• Problem requirements: Of the material below, only the lines from the line containing "if r.total.isSome ||" down to the line containing "let s := modHome np (fun h" belong in the answer, written out exactly.

• Exercise inputs:

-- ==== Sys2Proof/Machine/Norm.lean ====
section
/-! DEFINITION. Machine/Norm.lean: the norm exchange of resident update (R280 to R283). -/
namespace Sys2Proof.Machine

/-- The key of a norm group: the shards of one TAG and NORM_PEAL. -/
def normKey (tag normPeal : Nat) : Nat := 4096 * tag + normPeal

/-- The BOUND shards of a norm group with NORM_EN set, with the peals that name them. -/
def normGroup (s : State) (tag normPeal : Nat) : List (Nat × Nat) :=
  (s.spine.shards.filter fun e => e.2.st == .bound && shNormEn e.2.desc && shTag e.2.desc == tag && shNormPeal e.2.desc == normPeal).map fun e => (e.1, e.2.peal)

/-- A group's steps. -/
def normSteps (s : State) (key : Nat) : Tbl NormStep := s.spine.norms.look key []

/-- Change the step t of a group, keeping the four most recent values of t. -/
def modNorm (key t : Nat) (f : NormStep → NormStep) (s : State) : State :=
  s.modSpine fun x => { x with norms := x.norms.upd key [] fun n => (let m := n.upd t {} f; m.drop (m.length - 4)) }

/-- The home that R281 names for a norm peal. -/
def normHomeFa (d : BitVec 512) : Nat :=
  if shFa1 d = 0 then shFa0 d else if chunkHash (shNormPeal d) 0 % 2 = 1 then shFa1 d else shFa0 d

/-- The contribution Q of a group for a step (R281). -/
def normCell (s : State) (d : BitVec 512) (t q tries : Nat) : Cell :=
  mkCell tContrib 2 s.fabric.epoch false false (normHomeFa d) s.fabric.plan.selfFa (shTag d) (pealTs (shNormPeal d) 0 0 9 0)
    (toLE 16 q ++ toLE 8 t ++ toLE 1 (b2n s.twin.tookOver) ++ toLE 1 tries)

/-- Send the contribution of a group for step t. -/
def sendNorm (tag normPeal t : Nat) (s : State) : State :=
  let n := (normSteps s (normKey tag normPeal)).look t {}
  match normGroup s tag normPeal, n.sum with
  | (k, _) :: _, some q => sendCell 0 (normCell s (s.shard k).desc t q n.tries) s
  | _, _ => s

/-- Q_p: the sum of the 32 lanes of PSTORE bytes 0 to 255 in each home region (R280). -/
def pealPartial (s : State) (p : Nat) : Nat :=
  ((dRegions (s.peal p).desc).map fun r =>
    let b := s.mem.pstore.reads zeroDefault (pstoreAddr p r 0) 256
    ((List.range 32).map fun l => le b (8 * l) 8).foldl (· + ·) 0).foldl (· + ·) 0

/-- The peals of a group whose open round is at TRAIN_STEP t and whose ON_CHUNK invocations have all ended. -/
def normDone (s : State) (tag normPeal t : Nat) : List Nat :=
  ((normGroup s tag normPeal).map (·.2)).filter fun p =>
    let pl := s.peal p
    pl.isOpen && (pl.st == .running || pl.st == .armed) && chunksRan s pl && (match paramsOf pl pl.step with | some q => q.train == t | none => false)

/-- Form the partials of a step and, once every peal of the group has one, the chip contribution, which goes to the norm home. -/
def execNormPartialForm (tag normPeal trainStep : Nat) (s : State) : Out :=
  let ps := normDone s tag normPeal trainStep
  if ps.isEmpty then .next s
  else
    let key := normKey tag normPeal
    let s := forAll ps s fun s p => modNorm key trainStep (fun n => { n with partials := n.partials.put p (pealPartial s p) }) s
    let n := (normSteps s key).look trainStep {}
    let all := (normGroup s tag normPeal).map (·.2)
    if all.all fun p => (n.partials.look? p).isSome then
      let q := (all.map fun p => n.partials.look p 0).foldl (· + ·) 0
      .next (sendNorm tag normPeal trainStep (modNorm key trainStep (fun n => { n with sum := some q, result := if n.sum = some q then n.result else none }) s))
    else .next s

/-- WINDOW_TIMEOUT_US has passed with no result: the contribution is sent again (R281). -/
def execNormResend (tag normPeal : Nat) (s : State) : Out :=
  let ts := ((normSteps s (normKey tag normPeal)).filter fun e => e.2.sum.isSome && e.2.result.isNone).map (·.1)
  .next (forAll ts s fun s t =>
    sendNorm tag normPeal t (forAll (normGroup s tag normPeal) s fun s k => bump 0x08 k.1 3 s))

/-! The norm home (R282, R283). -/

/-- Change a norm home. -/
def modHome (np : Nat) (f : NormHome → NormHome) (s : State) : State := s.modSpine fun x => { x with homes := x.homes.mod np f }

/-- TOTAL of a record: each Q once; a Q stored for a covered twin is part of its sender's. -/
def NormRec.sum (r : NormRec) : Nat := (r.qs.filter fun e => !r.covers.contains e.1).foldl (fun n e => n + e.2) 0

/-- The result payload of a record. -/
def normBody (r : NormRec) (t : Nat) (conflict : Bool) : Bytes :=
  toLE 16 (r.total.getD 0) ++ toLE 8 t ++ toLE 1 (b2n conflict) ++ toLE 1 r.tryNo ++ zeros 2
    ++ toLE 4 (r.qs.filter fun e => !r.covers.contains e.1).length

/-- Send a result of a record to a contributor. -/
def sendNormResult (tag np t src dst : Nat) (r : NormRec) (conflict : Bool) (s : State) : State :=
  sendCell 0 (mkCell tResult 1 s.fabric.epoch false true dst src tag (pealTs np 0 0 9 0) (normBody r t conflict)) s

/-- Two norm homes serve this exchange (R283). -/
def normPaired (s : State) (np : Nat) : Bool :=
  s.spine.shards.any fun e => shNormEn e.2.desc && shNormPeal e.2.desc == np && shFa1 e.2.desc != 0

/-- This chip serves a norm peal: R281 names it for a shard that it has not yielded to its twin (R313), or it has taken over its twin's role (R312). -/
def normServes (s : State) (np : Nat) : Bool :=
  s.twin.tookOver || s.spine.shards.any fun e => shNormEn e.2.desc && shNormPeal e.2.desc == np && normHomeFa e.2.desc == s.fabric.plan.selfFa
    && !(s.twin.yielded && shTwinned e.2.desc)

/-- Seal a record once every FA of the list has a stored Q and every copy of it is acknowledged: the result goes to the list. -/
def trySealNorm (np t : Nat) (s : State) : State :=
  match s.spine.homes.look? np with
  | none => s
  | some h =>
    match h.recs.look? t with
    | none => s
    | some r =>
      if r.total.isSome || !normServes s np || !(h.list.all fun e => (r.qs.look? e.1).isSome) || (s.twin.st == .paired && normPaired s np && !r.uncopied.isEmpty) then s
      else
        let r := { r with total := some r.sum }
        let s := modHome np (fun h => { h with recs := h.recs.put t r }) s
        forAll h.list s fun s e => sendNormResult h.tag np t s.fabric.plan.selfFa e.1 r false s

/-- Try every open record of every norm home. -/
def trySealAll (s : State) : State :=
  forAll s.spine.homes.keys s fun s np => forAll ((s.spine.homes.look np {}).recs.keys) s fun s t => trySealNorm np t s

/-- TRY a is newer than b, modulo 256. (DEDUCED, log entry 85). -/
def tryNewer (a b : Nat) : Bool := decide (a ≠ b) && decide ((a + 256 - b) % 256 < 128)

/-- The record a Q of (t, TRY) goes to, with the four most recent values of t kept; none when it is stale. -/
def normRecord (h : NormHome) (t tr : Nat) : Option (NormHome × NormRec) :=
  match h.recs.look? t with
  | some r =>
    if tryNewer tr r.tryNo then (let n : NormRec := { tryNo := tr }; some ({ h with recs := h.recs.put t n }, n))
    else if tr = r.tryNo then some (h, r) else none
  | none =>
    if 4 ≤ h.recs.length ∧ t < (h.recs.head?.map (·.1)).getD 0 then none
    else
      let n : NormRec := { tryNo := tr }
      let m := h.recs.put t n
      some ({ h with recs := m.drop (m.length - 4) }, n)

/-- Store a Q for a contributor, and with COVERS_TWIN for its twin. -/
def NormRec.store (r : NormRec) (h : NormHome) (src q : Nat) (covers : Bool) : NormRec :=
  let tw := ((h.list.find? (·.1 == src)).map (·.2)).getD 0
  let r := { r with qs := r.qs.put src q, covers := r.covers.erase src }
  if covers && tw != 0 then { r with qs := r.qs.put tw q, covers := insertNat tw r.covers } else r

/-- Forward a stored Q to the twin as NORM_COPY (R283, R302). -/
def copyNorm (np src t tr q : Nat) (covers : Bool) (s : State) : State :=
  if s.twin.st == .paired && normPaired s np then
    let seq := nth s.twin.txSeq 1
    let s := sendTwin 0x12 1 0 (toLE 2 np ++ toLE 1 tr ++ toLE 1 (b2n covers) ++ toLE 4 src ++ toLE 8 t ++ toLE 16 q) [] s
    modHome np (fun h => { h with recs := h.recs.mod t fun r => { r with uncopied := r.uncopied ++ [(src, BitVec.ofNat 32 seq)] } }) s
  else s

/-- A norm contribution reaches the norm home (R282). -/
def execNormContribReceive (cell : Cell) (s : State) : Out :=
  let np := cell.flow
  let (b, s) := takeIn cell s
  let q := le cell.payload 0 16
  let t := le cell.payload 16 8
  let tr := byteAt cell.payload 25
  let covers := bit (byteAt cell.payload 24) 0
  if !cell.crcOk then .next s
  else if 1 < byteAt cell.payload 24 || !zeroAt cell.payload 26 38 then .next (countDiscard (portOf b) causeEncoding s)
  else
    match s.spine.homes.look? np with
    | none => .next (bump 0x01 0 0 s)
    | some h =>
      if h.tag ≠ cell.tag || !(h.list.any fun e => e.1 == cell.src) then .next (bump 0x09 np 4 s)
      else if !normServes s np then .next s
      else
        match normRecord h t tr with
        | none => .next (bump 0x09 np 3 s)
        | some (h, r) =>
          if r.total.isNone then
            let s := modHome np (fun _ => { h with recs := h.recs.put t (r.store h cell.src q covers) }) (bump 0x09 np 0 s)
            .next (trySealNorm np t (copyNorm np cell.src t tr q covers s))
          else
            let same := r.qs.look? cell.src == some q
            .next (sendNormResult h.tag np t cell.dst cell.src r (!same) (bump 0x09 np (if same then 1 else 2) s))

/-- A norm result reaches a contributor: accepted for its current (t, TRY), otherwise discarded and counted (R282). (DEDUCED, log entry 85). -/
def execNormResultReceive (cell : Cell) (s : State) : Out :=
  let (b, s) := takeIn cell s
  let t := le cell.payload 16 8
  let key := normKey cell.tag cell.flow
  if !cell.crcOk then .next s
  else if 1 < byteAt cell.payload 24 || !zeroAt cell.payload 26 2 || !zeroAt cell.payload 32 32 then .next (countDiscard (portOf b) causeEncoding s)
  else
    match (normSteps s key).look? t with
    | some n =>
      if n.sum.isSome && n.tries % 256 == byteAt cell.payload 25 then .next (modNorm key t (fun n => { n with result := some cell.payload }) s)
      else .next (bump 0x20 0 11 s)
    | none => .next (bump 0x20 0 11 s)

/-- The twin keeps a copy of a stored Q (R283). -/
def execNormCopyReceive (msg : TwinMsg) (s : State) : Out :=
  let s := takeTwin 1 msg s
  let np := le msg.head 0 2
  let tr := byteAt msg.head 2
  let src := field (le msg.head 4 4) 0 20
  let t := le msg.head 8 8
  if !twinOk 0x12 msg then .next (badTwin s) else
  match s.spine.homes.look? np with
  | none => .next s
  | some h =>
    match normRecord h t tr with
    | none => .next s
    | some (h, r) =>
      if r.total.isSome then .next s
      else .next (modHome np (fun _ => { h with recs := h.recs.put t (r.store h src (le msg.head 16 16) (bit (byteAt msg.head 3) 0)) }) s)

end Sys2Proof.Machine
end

• Written solution:
      if r.total.isSome || !normServes s np || !(h.list.all fun e => (r.qs.look? e.1).isSome) || (s.twin.st == .paired && normPaired s np && !r.uncopied.isEmpty) then s
      else
        let r := { r with total := some r.sum }
        let s := modHome np (fun h => { h with recs := h.recs.put t r }) s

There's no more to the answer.